But it was the quarter mile—ranging, actually, from 440 yards to 600 meters—that drew the ITA's deepest field. Running variously against 1972 gold medalist Vince Matthews, ex-Villanova star Larry James and Edmonson, Evans found himself in barnburners at nearly every meet, the most scorching being the 440 in the season finale in Madison Square Garden last June. The meet was gratifying to the ITA because it drew a crowd of 15,501 and crucial to Evans, whose victory, his 12th in 16 races, clinched a $6,000 grand prize as the tour's outstanding quarter-miler.

The $6,000 raised Evans' total winnings to $13,900. This was not enough to keep his antique shop afloat—but for once it put him ahead of the glamour boys. "The money wasn't bad considering we ran weekends only for just three months," Evans says. "Besides, it's more than I ever made as an amateur."

Driving along a busy California highway, Evans suddenly exclaimed, "Hey, that's how my father always looked after work." A middle-aged black man in work clothes was walking beside the road, his face powdered white like a surrealistic takeoff on Al Jolson in black-face.

Lee's parents moved to Oregon 18 months ago. Dayton Evans, a semiretired hod carrier, has undergone two operations for eye damage caused by cement dust. As a boy in Fresno, Lee wondered why his father always came home from work tired. After becoming a world-class athlete, he visited him on the job. "His wheelbarrow was full of cement," Evans says. "I couldn't budge it." Employment was seasonal for the elder Evans and it was to flesh out the family's income that his wife Pearlie Mae took their seven children into the cotton fields. The youngsters sang spirituals to take their minds off the back-breaking toil under a withering sun. "I laugh when track guys complain about how hard they work," Evans says. "Pick 250 pounds of cotton in 100° heat, man, that's work."

Friends have advised Evans not to talk about his experience in the cotton fields, arguing that it conjures up images of slavery. "For what we got paid, it was slavery," he replies. Far from keeping quiet, he has told of the time he brought his cotton to be weighed and watched helplessly as the white boss cheated him. The boss lifted his foot under the scale, which lightened the load, and he glowered at the young boy. "I was scared they'd send the whole family away, so I didn't say anything," says Evans. "Eve always been ashamed of that."

The Evans family, parents included, often held footraces in front of their house, which was surrounded by peach orchards. It was, by all accounts, a marvelous spectacle, the nine Evanses kicking up dust as the family pet—half dog, half coyote—scampered alongside. The swiftest was Doug Evans, the eldest child, who was an outstanding football player at Fresno's Central Union High. Lee, the fourth eldest, idolized him, which made it all the sadder when Doug went to prison for passing bad checks.
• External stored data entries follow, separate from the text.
-- ==== Sys2Proof/Laws/Exec.lean ====
section
/-! SUPPORT. Everything a command and a step can do: one inversion lemma for `exec`, one for a command word and one for `step`,
which later proofs cite instead of unfolding the meanings. -/

namespace Sys2Proof.Machine

variable {s t : State}

/-! The lengths of what the storing commands store. -/

theorem length_packPoly (w : Nat) (f : Coeff → Nat) (p : KPoly) : (packPoly w f p).length = 32 * w := by
  rw [packPoly, length_pack, List.length_map, Vector.length_toList]; omega

@[simp] theorem length_serialize (p : KPoly) : (serialize p).length = 384 := length_packPoly ..
@[simp] theorem length_messageBytes (p : KPoly) : (messageBytes p).length = 32 := length_packPoly ..
@[simp] theorem length_compressPoly (d : Nat) (p : KPoly) : (compressPoly d p).length = 32 * d := length_packPoly ..

/-- D bits for 256 coefficients fit CBYTES bytes, exactly when CBYTES is supported. -/
theorem compressBits_le (c : Params) : 32 * c.compressBits ≤ c.cbytes := by
  rw [Params.compressBits]; omega

theorem compressBits_eq {c : Params} (h : c.supported = true) : 32 * c.compressBits = c.cbytes := by
  simp only [Params.supported, Bool.or_eq_true, beq_iff_eq] at h
  rw [Params.compressBits]; omega

/-! The fault a check can meet. -/

/-- The fault of a check phase names a cause a command can raise, and an index in its range on a machine with legal
parameters and a supported width (60_exceptions.md R197, R202). -/
def CheckFault (c : Params) (f : FaultRecord) : Prop :=
  f.cause ≠ .noFault ∧ f.cause ≠ .config ∧ (c.legal = true → c.supported = true → fidxInRange f.cause f.fidx)

theorem checkFault_illegal (c : Params) : CheckFault c illegalFault := ⟨by decide, by decide, fun _ _ => rfl⟩

theorem checkRange_fault {addr n : Nat} {f : FaultRecord} (h : checkRange s addr n = .error f) :
    CheckFault s.params f := by
  rw [checkRange] at h
  split at h <;> cases h
  exact ⟨nofun, nofun, fun _ _ => rfl⟩

theorem checkRange_eq_ok {addr n : Nat} {u : Unit} (h : checkRange s addr n = .ok u) : addr + n ≤ s.params.bmemSize := by
  rw [checkRange] at h
  split at h
  · assumption
  · cases h

theorem readReg_fault {r : Reg} {f : FaultRecord} (h : readReg s r = .error f) : CheckFault s.params f := by
  rw [readReg] at h
  split at h <;> cases h
  refine ⟨nofun, nofun, fun _ _ => ?_⟩
  have := r.isLt
  simp [fidxInRange, BitVec.toNat_setWidth]; omega

theorem readReg_eq_ok {r : Reg} {p : KPoly} (h : readReg s r = .ok p) : s.isValid r = true ∧ p = s.poly r := by
  rw [readReg] at h
  split at h
  · cases h; exact ⟨‹_›, rfl⟩
  · cases h

theorem checkLanes_fault {c : Params} {good : List Bool} {f : FaultRecord} (hl : good.length = 256)
    (h : checkLanes good = .error f) : CheckFault c f := by
  rcases checkLanes_cases good with ⟨e, _⟩ | ⟨i, hi, _, _, e⟩
  · rw [e] at h; cases h
  · rw [e] at h; cases h
    refine ⟨nofun, nofun, fun _ _ => ?_⟩
    simp [fidxInRange]; omega

theorem memRead_fault {addr n : Nat} {f : FaultRecord} (h : memRead s addr n = .error f)
    (hn : s.params.legal = true → s.params.supported = true → n ≤ 384) : CheckFault s.params f := by
  rw [memRead] at h
  split at h
  · split at h
    · rename_i k hk
      cases h
      refine ⟨nofun, nofun, fun h1 h2 => ?_⟩
      have := (firstUnwritten_some hk).1
      have := hn h1 h2
      simp [fidxInRange]; omega
    · cases h
  · cases h
    exact ⟨nofun, nofun, fun _ _ => rfl⟩

/-- A check followed by more of the check phase ends in a fault of the first or of the rest. -/
theorem bind_fault {α : Type} {x : Check α} {k : α → Check State} {P : FaultRecord → Prop}
    (hx : ∀ f, x = .error f → P f) (hk : ∀ a f, x = .ok a → k a = .error f → P f) :
    ∀ f, (x >>= k) = .error f → P f := by
  intro f h
  cases x with
  | error e => cases h; exact hx _ rfl
  | ok a => exact hk a f rfl h

/-- A check phase that passes passed its first check and the rest. -/
theorem bind_ok {α : Type} {x : Check α} {k : α → Check State} (h : (x >>= k) = .ok t) : ∃ a, x = .ok a ∧ k a = .ok t := by
  cases x with
  | error e => cases h
  | ok a => exact ⟨a, rfl, h⟩

/-! What a command can do. -/

/-- The four ways a command ends: nothing changed, one whole register written, a byte range of BMEM written, or a fault
entered. -/
def ExecResult (i : Instr) (s t : State) : Prop :=
  t = s ∨
  (∃ rd v, rd.toNat < s.params.npoly ∧ t = s.writeReg rd v) ∨
  (∃ a bs, a + bs.length ≤ s.params.bmemSize ∧ t = s.memWrite a bs) ∨
  (∃ f, CheckFault s.params f ∧ t = s.enterFault f (encode i))

/-- A command is its check phase: what it commits and which faults the check phase meets give what it can do. -/
theorem conclude_result {i : Instr} {c : Check State} (h : conclude i s c = .next t)
    (hok : i.wellFormed s.params.npoly = true → c = .ok t → ExecResult i s t)
    (hf : ∀ f, c = .error f → CheckFault s.params f) : ExecResult i s t := by
  rcases conclude_next h with ⟨hw, hc⟩ | ⟨f, _, hc, ht⟩ | ⟨_, ht⟩
  · exact hok hw hc
  · exact .inr (.inr (.inr ⟨f, hf f hc, ht⟩))
  · exact .inr (.inr (.inr ⟨illegalFault, checkFault_illegal _, ht⟩))

theorem wellFormed_reg {i : Instr} {n : Nat} (h : i.wellFormed n = true) {r : Reg} (hr : r ∈ i.regs) : r.toNat < n := by
  have := List.all_eq_true.mp h r hr
  simpa using this

theorem legal_symbytes {c : Params} (h : c.legal = true) : c.symbytes ≤ 384 := by
  simp [Params.legal] at h; omega

theorem supported_cbytes {c : Params} (h : c.supported = true) : c.cbytes ≤ 384 := by
  simp [Params.supported] at h; omega

/-- Every command answers a next state (60_exceptions.md R204). -/
theorem conclude_total (i : Instr) (s : State) (c : Check State) : ∃ t, conclude i s c = .next t := by
  unfold conclude
  split
  · split <;> exact ⟨_, rfl⟩
  · exact ⟨_, rfl⟩

/-- What a command that reads BMEM and writes a register can do. -/
theorem reader_result {i : Instr} {rd : Reg} {addr n : Nat} {g : List Byte → KPoly}
    (h : conclude i s (memRead s addr n >>= fun b => .ok (s.writeReg rd (g b))) = .next t) (hr : rd ∈ i.regs)
    (hn : s.params.legal = true → s.params.supported = true → n ≤ 384) : ExecResult i s t := by
  refine conclude_result h (fun hw hc => ?_) (bind_fault (fun f hf => memRead_fault hf hn) nofun)
  obtain ⟨b, _, hb⟩ := bind_ok hc
  cases hb
  exact .inr (.inl ⟨rd, _, wellFormed_reg hw hr, rfl⟩)

/-- What a command that reads a register and writes BMEM can do. -/
theorem writer_result {i : Instr} {rs : Reg} {addr n : Nat} {ok : Int → Bool} {g : KPoly → List Byte}
    (h : conclude i s (checkRange s addr n >>= fun _ => readReg s rs >>= fun x =>
      checkLanes (goodLanes ok x) >>= fun _ => .ok (s.memWrite addr (g x))) = .next t)
    (hg : ∀ x, (g x).length ≤ n) : ExecResult i s t := by
  refine conclude_result h (fun _ hc => ?_) (bind_fault (fun f hf => checkRange_fault hf) fun _ f _ =>
    bind_fault (fun f hf => readReg_fault hf) (fun x f _ =>
      bind_fault (fun f hf => checkLanes_fault (by simp) hf) (fun _ _ _ e => by cases e) f) f)
  obtain ⟨_, h1, hc⟩ := bind_ok hc
  obtain ⟨x, _, hc⟩ := bind_ok hc
  obtain ⟨_, _, hc⟩ := bind_ok hc
  cases hc
  have := checkRange_eq_ok h1
  have := hg x
  exact .inr (.inr (.inl ⟨addr, g x, by omega, rfl⟩))

/-- What a command on one register, with a domain check, can do. -/
theorem unary_result {i : Instr} {rd : Reg} {ok : Int → Bool} {g : KPoly → KPoly}
    (h : conclude i s (readReg s rd >>= fun x => checkLanes (goodLanes ok x) >>= fun _ => .ok (s.writeReg rd (g x))) =
      .next t) (hr : rd ∈ i.regs) : ExecResult i s t := by
  refine conclude_result h (fun hw hc => ?_) (bind_fault (fun f hf => readReg_fault hf) (fun x f _ =>
      bind_fault (fun f hf => checkLanes_fault (by simp) hf) (fun _ _ _ e => by cases e) f))
  obtain ⟨x, _, hc⟩ := bind_ok hc
  obtain ⟨_, _, hc⟩ := bind_ok hc
  cases hc
  exact .inr (.inl ⟨rd, _, wellFormed_reg hw hr, rfl⟩)

/-- What a command on one register, with no domain check, can do. -/
theorem total_unary_result {i : Instr} {rd : Reg} {g : KPoly → KPoly}
    (h : conclude i s (readReg s rd >>= fun x => .ok (s.writeReg rd (g x))) = .next t) (hr : rd ∈ i.regs) :
    ExecResult i s t := by
  refine conclude_result h (fun hw hc => ?_) (bind_fault (fun f hf => readReg_fault hf) nofun)
  obtain ⟨x, _, hc⟩ := bind_ok hc
  cases hc
  exact .inr (.inl ⟨rd, _, wellFormed_reg hw hr, rfl⟩)

/-- What a command on two registers can do. -/
theorem binary_result {i : Instr} {rd r1 r2 : Reg} {good : KPoly → KPoly → List Bool} {g : KPoly → KPoly → KPoly}
    (h : conclude i s (readReg s r1 >>= fun a => readReg s r2 >>= fun b => checkLanes (good a b) >>= fun _ =>
      .ok (s.writeReg rd (g a b))) = .next t) (hr : rd ∈ i.regs) (hl : ∀ a b, (good a b).length = 256) :
    ExecResult i s t := by
  refine conclude_result h (fun hw hc => ?_) (bind_fault (fun f hf => readReg_fault hf) (fun a f _ =>
      bind_fault (fun f hf => readReg_fault hf) (fun b f _ =>
        bind_fault (fun f hf => checkLanes_fault (hl a b) hf) (fun _ _ _ e => by cases e) f) f))
  obtain ⟨a, _, hc⟩ := bind_ok hc
  obtain ⟨b, _, hc⟩ := bind_ok hc
  obtain ⟨_, _, hc⟩ := bind_ok hc
  cases hc
  exact .inr (.inl ⟨rd, _, wellFormed_reg hw hr, rfl⟩)

/-- Everything a command can do, whatever the command and the state. -/
theorem exec_result {i : Instr} (h : exec i s = .next t) : ExecResult i s t := by
  cases i with
  | nop =>
    refine conclude_result (c := .ok s) h (fun _ hc => ?_) (fun _ e => nomatch e)
    cases hc; exact .inl rfl
  | pzero rd =>
    refine conclude_result (c := .ok (s.writeReg rd KPoly.zero)) h (fun hw hc => ?_) (fun _ e => nomatch e)
    cases hc; exact .inr (.inl ⟨rd, _, wellFormed_reg hw (by simp [Instr.regs]), rfl⟩)
  | tobytes rs1 addr => exact writer_result h (fun x => by simp)
  | frombytes rd addr => exact reader_result h (by simp [Instr.regs]) (fun _ _ => by decide)
  | compress rs1 addr => exact writer_result h (fun x => by simpa using compressBits_le s.params)
  | decompress rd addr => exact reader_result h (by simp [Instr.regs]) (fun _ hs => supported_cbytes hs)
  | getnoise1 rd addr nonce =>
    exact reader_result (g := fun b => noisePoly _ _ b _) h (by simp [Instr.regs]) (fun hl _ => legal_symbytes hl)
  | getnoise2 rd addr nonce =>
    exact reader_result (g := fun b => noisePoly _ _ b _) h (by simp [Instr.regs]) (fun hl _ => legal_symbytes hl)
  | ntt rd => exact unary_result (g := fun x => reducePoly (Config.prims.fns.nttPrim x)) h (by simp [Instr.regs])
  | invntt rd => exact unary_result (g := fun x => Config.prims.fns.invnttPrim x) h (by simp [Instr.regs])
  | basemul rd rs1 rs2 => exact binary_result h (by simp [Instr.regs]) (by simp)
  | tomont rd => exact total_unary_result h (by simp [Instr.regs])
  | add rd rs1 => exact binary_result h (by simp [Instr.regs]) (by simp)
  | sub rd rs1 => exact binary_result h (by simp [Instr.regs]) (by simp)
  | reduce rd => exact total_unary_result h (by simp [Instr.regs])
  | frommsg rd addr => exact reader_result h (by simp [Instr.regs]) (fun _ _ => by decide)
  | tomsg rs1 addr => exact writer_result h (fun x => by simp)

/-- No command touches the parameters, pc or the host's side. -/
theorem exec_sameRest {i : Instr} (h : exec i s = .next t) : s.SameRest t := by
  rcases exec_result h with rfl | ⟨rd, v, _, rfl⟩ | ⟨a, bs, _, rfl⟩ | ⟨f, _, rfl⟩ <;> exact ⟨rfl, rfl, rfl, rfl, rfl⟩

/-! What a step can do. -/

/-- Everything a CMD write can do: pc advances on the halted machine, on the result of the decoded command, or on the entry
of ILLEGAL. -/
theorem issue_cases {w : Word} (h : issue w s = .next t) :
    (s.status.halted = true ∧ t = { s with pc := s.pc + 1 }) ∨
    (s.status.halted = false ∧ ∃ i u, decode s.params.npoly w = some i ∧ exec i s = .next u ∧
      t = { u with pc := u.pc + 1 }) ∨
    (s.status.halted = false ∧ decode s.params.npoly w = none ∧
      t = { s.enterFault illegalFault w with pc := s.pc + 1 }) := by
  unfold issue at h
  split at h
  · rename_i hh; unfold advancePc at h; cases h; exact .inl ⟨hh, rfl⟩
  · rename_i hh
    rw [Bool.not_eq_true] at hh
    unfold runWord at h
    split at h
    · rename_i i hd
      cases e : exec i s with
      | next u => rw [e] at h; cases h; exact .inr (.inl ⟨hh, i, u, hd, e, rfl⟩)
      | fault r => rw [e] at h; cases h
      | refused r => rw [e] at h; cases h
    · rename_i hd; cases h; exact .inr (.inr ⟨hh, hd, rfl⟩)

/-- A host write outside the registers changes only bytes of BMEM that exist. -/
theorem storeWindow_cases (size offset : Nat) (w : Word) (s : State) :
    storeWindow size offset w s = s ∨
      ∃ bs, offset - 0x1000 + bs.length ≤ s.params.bmemSize ∧
        storeWindow size offset w s = s.memWrite (offset - 0x1000) bs := by
  rw [storeWindow]
  split
  · rename_i hin
    simp only [inBmemWindow, Bool.and_eq_true, decide_eq_true_eq] at hin
    exact .inr ⟨_, by rw [List.length_take]; omega, rfl⟩
  · exact .inl rfl

/-- Everything a step can do: nothing (no host action left, or one that waits), or the host's next action `op` on the state
past it: a reset, a read, a CMD write, a write to BMEM, or a write that is ignored. -/
theorem step_cases (h : step s = .next t) :
    (t = s ∧ (s.host = [] ∨ s.status.busy = true)) ∨ ∃ op rest, s.host = op :: rest ∧
      let u : State := { s with host := rest }
      (op = .reset ∧ t = u.hostReset) ∨
      (∃ size offset v, op = .read size offset ∧ t = { u with replies := v :: s.replies }) ∨
      (∃ w, op = .write 4 0 w ∧ issue w u = .next t) ∨
      (∃ size offset w, op = .write size offset w ∧ offset ≠ 0 ∧
        (t = u ∨ ∃ a bs, a + bs.length ≤ s.params.bmemSize ∧ t = u.memWrite a bs)) := by
  unfold step hostAccess at h
  split at h
  · rename_i hh; cases h; exact .inl ⟨rfl, .inl hh⟩
  · rename_i op rest hh
    split at h
    · rename_i hb; cases h; exact .inl ⟨rfl, .inr (Bool.and_eq_true_iff.mp hb).1⟩
    · refine .inr ⟨op, rest, hh, ?_⟩
      cases op with
      | reset => cases h; exact .inl ⟨rfl, rfl⟩
      | read size offset =>
        unfold perform at h
        dsimp only at h
        split at h
        · split at h
          · cases h; exact .inr (.inl ⟨size, offset, _, rfl, rfl⟩)
          · cases h
        · cases h
      | write size offset w =>
        unfold perform at h
        dsimp only at h
        split at h
        · split at h
          · rename_i hf
            unfold writeAccess at h
            split at h
            · rename_i h0; subst h0
              have : size = 4 := by simp [supportedForm] at hf; exact hf
              subst this
              exact .inr (.inr (.inl ⟨w, rfl, h⟩))
            · rename_i h0
              refine .inr (.inr (.inr ⟨size, offset, w, rfl, h0, ?_⟩))
              split at h
              · cases h; exact .inl rfl
              · cases h
                rcases storeWindow_cases size offset w { s with host := rest } with e | ⟨bs, hb, e⟩
                · exact .inl e
                · exact .inr ⟨_, bs, hb, e⟩
          · cases h
        · cases h

end Sys2Proof.Machine
end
"I was about 15 and he was maybe 20," Lee remembers. "The prison was in the country and I'd visit him weekends. I'd say, 'Doug, you blew your thing, but I ain't going to blow my thing.' Doug was bruising, man. He could have been an NFL linebacker."

About that time the Evanses moved to San Jose and Lee came to occupy a place of high respect within the family, but whether because he succeeded or suffered is not clear. "Lee's so understanding you want to cry," Rosemary, a younger sister, once said. "He's been through so much, he knows how to help other people with their problems."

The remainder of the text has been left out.